## DATA TO EXAMINE
@[simp] theorem State.clearFlag_frame (s : State) (x1 : ℕ) :
    (State.clearFlag s x1).clk = s.clk ∧ (State.clearFlag s x1).tofs = s.tofs ∧ (State.clearFlag s x1).dev = s.dev ∧
    (State.clearFlag s x1).mgmt = s.mgmt ∧ (State.clearFlag s x1).seq = s.seq ∧ (State.clearFlag s x1).edu = s.edu ∧
    (State.clearFlag s x1).rta = s.rta ∧ (State.clearFlag s x1).rpe = s.rpe ∧ (State.clearFlag s x1).stu = s.stu ∧
    (State.clearFlag s x1).saf = s.saf ∧ (State.clearFlag s x1).cap = s.cap ∧ (State.clearFlag s x1).fso = s.fso ∧
    (State.clearFlag s x1).cmp = s.cmp ∧ (State.clearFlag s x1).mem = s.mem ∧ (State.clearFlag s x1).lnk = s.lnk ∧
    (State.clearFlag s x1).tbu = s.tbu ∧ (State.clearFlag s x1).hk = s.hk ∧ (State.clearFlag s x1).boot = s.boot ∧
    (State.clearFlag s x1).out = s.out ∧ (State.clearFlag s x1).goodAt = s.goodAt ∧ (State.clearFlag s x1).free = s.free ∧
    (State.clearFlag s x1).pending = s.pending := by
  unfold State.clearFlag
  simp

@[simp] theorem State.branchCond_frame (s : State) (x1 : Entry) :
    (State.branchCond s x1).2.clk = s.clk ∧ (State.branchCond s x1).2.tofs = s.tofs ∧
    (State.branchCond s x1).2.dev = s.dev ∧ (State.branchCond s x1).2.mgmt = s.mgmt ∧
    (State.branchCond s x1).2.seq = s.seq ∧ (State.branchCond s x1).2.edu = s.edu ∧ (State.branchCond s x1).2.rta = s.rta ∧
    (State.branchCond s x1).2.rpe = s.rpe ∧ (State.branchCond s x1).2.stu = s.stu ∧ (State.branchCond s x1).2.saf = s.saf ∧
    (State.branchCond s x1).2.cap = s.cap ∧ (State.branchCond s x1).2.fso = s.fso ∧ (State.branchCond s x1).2.cmp = s.cmp ∧
    (State.branchCond s x1).2.mem = s.mem ∧ (State.branchCond s x1).2.lnk = s.lnk ∧ (State.branchCond s x1).2.tbu = s.tbu ∧
    (State.branchCond s x1).2.hk = s.hk ∧ (State.branchCond s x1).2.boot = s.boot ∧ (State.branchCond s x1).2.out = s.out ∧
    (State.branchCond s x1).2.goodAt = s.goodAt ∧ (State.branchCond s x1).2.free = s.free ∧
    (State.branchCond s x1).2.pending = s.pending := by
  unfold State.branchCond
  simp

@[simp] theorem State.battenDrop_frame (s : State) :
    (State.battenDrop s).clk = s.clk ∧ (State.battenDrop s).tofs = s.tofs ∧ (State.battenDrop s).dev = s.dev ∧
    (State.battenDrop s).seq = s.seq ∧ (State.battenDrop s).edu = s.edu ∧ (State.battenDrop s).rta = s.rta ∧
    (State.battenDrop s).rpe = s.rpe ∧ (State.battenDrop s).stu = s.stu ∧ (State.battenDrop s).cap = s.cap ∧
    (State.battenDrop s).fso = s.fso ∧ (State.battenDrop s).cmp = s.cmp ∧ (State.battenDrop s).mem = s.mem ∧
    (State.battenDrop s).tbu = s.tbu ∧ (State.battenDrop s).hk = s.hk ∧ (State.battenDrop s).boot = s.boot ∧
    (State.battenDrop s).goodAt = s.goodAt ∧ (State.battenDrop s).free = s.free ∧
    (State.battenDrop s).pending = s.pending := by
  unfold State.battenDrop
  simp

## TASK DIRECTIONS
Your answer should be the lines above from the one containing "unfold State.clearFlag" through the one containing "(State.branchCond s x1).2.clk", copied exactly and with both ends kept.

## ANSWER TO THE PROBLEM
  unfold State.clearFlag
  simp

@[simp] theorem State.branchCond_frame (s : State) (x1 : Entry) :
    (State.branchCond s x1).2.clk = s.clk ∧ (State.branchCond s x1).2.tofs = s.tofs ∧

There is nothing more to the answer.